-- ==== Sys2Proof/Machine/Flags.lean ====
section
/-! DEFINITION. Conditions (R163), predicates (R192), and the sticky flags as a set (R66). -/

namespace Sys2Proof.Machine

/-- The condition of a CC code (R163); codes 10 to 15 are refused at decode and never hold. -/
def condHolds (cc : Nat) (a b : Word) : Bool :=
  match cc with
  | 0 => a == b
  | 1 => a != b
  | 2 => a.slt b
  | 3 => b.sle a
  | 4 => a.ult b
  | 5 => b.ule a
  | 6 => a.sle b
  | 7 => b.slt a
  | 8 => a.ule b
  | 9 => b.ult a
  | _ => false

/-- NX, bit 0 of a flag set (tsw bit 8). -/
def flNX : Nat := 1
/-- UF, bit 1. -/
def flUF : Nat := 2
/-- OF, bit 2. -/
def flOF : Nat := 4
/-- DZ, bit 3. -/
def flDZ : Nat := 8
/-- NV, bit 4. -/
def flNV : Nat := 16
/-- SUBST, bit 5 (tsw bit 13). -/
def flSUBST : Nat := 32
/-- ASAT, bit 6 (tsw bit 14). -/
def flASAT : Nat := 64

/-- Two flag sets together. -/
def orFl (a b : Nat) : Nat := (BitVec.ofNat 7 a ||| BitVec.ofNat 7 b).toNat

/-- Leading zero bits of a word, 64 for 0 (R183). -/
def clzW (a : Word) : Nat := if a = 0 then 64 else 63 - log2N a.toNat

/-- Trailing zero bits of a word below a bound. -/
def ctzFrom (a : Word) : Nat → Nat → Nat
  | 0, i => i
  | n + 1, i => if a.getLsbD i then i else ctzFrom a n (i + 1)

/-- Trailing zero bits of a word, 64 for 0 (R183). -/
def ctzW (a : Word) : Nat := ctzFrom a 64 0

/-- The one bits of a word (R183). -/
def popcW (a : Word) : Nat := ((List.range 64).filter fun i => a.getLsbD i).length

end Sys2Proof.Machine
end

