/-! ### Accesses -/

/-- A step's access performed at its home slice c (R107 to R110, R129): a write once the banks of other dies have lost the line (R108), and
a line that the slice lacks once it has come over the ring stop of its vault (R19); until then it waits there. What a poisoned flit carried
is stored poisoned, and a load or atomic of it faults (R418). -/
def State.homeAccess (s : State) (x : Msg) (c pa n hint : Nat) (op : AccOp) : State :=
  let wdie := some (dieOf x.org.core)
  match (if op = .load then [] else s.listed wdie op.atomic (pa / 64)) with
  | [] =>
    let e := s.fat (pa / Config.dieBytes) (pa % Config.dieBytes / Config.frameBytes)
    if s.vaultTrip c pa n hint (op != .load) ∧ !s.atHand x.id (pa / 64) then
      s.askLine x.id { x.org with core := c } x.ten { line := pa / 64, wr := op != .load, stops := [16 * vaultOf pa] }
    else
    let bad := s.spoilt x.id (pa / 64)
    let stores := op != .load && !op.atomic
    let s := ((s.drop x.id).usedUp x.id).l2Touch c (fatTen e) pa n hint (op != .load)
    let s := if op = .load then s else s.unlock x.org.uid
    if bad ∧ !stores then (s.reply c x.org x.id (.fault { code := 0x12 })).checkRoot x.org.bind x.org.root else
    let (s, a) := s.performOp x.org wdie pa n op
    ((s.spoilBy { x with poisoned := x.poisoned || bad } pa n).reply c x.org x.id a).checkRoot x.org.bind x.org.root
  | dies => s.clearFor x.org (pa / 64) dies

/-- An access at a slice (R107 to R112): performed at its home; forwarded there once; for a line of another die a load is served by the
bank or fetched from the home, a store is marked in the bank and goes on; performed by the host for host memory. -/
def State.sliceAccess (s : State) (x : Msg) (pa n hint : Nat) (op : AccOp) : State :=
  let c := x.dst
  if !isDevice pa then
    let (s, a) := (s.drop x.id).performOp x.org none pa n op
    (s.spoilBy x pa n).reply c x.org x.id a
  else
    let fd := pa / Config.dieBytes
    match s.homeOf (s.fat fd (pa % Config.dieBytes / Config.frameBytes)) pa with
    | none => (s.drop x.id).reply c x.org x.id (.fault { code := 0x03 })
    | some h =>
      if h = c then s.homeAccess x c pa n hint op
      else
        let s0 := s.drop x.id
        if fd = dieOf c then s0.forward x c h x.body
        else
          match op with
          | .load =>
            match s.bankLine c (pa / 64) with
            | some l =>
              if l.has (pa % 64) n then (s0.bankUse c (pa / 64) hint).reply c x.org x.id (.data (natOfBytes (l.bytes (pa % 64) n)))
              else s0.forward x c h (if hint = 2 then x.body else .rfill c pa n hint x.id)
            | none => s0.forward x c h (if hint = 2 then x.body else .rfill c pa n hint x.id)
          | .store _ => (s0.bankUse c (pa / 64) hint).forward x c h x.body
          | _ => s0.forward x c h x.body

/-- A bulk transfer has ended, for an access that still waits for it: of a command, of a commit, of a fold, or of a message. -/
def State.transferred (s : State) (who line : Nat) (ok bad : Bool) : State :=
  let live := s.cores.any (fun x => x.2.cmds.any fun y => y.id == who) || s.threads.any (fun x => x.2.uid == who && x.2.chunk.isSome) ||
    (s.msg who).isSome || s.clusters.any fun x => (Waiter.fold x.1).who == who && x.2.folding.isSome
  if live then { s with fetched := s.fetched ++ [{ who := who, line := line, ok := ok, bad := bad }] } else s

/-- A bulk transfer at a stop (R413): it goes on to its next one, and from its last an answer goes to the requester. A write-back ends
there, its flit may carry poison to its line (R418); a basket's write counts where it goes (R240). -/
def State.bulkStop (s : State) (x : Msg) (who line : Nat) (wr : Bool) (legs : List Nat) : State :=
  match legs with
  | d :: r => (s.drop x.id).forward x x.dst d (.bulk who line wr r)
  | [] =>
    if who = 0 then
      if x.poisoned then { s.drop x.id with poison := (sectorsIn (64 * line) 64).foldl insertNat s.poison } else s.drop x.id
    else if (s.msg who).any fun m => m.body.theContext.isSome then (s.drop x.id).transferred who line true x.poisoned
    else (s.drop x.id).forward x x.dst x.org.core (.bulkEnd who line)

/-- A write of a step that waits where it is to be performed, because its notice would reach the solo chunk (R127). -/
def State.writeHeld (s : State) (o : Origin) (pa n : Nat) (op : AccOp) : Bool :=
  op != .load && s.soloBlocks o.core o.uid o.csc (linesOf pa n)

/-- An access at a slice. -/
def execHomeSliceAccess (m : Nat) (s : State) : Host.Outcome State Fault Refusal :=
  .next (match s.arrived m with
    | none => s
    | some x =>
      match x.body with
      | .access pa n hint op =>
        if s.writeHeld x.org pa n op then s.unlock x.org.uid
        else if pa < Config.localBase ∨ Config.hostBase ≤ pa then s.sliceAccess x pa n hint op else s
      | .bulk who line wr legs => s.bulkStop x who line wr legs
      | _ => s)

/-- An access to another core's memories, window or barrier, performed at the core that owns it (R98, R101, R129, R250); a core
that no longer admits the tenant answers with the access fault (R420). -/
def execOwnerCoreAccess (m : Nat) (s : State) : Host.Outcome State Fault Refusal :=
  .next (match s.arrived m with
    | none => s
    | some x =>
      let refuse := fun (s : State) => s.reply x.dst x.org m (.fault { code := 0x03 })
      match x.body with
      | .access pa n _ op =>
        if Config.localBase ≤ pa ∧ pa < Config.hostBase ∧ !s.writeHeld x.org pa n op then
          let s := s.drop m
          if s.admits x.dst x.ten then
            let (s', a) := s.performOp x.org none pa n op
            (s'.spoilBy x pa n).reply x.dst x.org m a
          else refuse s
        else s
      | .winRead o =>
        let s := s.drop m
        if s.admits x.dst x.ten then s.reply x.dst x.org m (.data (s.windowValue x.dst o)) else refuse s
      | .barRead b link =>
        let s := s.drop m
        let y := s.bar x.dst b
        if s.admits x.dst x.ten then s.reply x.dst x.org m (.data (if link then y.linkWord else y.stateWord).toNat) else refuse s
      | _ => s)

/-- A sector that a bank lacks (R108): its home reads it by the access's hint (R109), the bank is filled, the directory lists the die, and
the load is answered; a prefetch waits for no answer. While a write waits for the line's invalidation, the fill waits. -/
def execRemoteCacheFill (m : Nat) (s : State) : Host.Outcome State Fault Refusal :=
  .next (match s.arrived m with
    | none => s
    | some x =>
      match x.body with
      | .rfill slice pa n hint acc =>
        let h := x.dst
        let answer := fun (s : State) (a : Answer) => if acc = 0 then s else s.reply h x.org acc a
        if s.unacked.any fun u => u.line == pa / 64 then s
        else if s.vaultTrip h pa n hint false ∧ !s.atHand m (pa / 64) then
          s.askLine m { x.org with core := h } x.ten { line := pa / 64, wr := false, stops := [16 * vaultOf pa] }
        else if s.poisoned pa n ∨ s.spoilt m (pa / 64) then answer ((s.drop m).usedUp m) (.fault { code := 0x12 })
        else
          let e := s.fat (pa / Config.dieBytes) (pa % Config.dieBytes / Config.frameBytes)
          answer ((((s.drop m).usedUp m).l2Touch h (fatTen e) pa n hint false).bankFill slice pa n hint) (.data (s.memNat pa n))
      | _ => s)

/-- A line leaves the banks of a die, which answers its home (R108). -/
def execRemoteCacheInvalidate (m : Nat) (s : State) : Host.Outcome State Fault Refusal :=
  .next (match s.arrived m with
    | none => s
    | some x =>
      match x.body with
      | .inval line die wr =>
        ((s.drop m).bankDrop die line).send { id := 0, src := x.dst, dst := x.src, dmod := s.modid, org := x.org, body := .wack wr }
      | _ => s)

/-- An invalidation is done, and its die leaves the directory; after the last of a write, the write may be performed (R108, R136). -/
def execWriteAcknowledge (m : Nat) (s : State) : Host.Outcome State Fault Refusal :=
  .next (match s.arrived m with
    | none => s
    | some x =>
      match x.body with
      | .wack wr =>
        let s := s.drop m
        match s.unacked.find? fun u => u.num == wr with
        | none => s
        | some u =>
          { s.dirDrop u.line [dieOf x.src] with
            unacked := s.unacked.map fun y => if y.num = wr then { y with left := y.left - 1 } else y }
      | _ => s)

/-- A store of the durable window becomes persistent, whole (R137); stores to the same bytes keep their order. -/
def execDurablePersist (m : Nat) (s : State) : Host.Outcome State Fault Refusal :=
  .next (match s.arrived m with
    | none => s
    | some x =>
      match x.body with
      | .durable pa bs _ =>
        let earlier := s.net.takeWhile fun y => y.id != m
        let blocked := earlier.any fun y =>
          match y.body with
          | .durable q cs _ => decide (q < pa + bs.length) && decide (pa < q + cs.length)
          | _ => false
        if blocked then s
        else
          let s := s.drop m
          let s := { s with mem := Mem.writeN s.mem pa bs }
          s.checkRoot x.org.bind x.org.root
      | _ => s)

---

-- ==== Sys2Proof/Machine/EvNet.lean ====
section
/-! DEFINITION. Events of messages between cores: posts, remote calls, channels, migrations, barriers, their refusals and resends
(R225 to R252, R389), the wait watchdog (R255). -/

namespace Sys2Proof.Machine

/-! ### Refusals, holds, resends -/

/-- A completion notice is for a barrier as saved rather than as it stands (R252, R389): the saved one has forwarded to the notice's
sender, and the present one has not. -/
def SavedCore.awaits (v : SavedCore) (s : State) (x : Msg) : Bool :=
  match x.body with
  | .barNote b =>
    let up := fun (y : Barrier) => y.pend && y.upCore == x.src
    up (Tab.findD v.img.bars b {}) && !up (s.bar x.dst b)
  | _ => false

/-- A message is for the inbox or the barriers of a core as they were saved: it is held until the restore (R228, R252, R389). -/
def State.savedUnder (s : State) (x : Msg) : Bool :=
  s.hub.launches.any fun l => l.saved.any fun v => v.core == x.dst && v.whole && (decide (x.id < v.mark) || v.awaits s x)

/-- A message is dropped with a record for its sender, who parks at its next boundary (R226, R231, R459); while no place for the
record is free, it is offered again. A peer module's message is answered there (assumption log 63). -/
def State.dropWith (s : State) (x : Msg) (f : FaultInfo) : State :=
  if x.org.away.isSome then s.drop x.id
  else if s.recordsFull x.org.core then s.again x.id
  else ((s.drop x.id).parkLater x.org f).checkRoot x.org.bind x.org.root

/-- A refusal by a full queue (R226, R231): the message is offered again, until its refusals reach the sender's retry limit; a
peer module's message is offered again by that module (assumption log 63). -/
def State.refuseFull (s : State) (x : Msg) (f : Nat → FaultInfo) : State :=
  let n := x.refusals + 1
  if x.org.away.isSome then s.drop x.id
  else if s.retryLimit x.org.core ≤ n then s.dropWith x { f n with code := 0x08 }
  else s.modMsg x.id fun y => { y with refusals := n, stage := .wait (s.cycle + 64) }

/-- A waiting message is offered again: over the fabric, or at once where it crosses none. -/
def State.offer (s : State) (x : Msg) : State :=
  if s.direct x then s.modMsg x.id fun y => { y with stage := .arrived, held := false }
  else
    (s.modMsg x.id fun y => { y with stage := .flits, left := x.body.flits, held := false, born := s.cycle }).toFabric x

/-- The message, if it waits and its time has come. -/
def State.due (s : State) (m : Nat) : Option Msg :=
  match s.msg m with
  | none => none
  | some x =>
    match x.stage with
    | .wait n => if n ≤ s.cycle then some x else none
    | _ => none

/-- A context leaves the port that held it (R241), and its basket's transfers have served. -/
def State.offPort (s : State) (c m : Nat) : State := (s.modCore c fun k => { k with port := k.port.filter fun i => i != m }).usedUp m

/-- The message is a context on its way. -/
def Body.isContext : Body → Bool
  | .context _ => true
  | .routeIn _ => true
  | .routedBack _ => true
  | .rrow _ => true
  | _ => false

---

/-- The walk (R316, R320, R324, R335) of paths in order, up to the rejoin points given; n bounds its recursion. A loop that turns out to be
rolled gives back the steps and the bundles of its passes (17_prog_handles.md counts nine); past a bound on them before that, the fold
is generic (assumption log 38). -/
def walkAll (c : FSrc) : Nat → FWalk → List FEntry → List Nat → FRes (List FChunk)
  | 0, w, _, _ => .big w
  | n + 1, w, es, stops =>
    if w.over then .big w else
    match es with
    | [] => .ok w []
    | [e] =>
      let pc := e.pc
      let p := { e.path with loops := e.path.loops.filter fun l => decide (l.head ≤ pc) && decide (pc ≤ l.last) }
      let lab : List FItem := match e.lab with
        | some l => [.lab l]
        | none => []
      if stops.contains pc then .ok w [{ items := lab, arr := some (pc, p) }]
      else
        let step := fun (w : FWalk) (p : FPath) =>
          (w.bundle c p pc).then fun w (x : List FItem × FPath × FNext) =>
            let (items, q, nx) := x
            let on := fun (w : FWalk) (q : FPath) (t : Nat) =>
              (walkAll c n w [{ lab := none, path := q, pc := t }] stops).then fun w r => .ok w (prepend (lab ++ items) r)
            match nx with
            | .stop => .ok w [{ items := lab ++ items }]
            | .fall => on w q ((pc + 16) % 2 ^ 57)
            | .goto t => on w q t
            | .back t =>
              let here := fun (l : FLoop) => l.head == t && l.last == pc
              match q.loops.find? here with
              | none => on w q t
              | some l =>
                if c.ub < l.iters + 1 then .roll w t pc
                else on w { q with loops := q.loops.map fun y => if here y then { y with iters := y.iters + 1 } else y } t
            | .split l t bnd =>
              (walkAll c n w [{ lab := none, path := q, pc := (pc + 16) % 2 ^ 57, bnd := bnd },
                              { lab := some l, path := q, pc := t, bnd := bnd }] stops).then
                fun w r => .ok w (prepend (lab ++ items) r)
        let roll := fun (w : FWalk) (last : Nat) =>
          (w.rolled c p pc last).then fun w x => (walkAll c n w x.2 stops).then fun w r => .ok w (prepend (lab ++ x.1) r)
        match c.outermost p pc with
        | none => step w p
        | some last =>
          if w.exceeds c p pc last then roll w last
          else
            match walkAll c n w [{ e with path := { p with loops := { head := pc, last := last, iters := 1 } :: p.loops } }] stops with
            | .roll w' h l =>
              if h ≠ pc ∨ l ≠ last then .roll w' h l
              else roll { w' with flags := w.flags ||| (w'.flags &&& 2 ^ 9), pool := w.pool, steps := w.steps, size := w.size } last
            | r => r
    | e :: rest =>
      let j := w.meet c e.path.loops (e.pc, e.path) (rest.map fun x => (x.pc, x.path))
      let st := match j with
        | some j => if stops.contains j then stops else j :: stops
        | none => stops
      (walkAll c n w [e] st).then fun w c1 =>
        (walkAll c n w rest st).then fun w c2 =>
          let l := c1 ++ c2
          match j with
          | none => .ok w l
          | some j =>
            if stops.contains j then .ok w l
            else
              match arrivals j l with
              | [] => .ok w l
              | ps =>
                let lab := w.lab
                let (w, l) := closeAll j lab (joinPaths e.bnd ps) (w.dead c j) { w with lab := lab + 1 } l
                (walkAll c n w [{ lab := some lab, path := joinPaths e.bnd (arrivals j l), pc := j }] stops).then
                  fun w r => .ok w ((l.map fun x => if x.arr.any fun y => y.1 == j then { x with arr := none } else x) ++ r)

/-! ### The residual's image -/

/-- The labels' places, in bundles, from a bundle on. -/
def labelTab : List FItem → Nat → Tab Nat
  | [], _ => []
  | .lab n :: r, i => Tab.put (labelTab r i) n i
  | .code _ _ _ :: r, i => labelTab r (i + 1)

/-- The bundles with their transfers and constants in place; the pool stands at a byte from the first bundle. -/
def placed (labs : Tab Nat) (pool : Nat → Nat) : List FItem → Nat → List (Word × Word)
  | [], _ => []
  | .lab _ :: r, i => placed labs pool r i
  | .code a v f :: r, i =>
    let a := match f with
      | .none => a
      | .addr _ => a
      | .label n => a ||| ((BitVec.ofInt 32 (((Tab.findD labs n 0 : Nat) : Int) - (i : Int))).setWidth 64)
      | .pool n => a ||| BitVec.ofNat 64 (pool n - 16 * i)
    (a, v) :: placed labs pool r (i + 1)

## WORK ORDER
Look for "bind" in each line of the material, then copy the lines where it is found.

## ANSWER
    if bad ∧ !stores then (s.reply c x.org x.id (.fault { code := 0x12 })).checkRoot x.org.bind x.org.root else
    ((s.spoilBy { x with poisoned := x.poisoned || bad } pa n).reply c x.org x.id a).checkRoot x.org.bind x.org.root
          s.checkRoot x.org.bind x.org.root
  else ((s.drop x.id).parkLater x.org f).checkRoot x.org.bind x.org.root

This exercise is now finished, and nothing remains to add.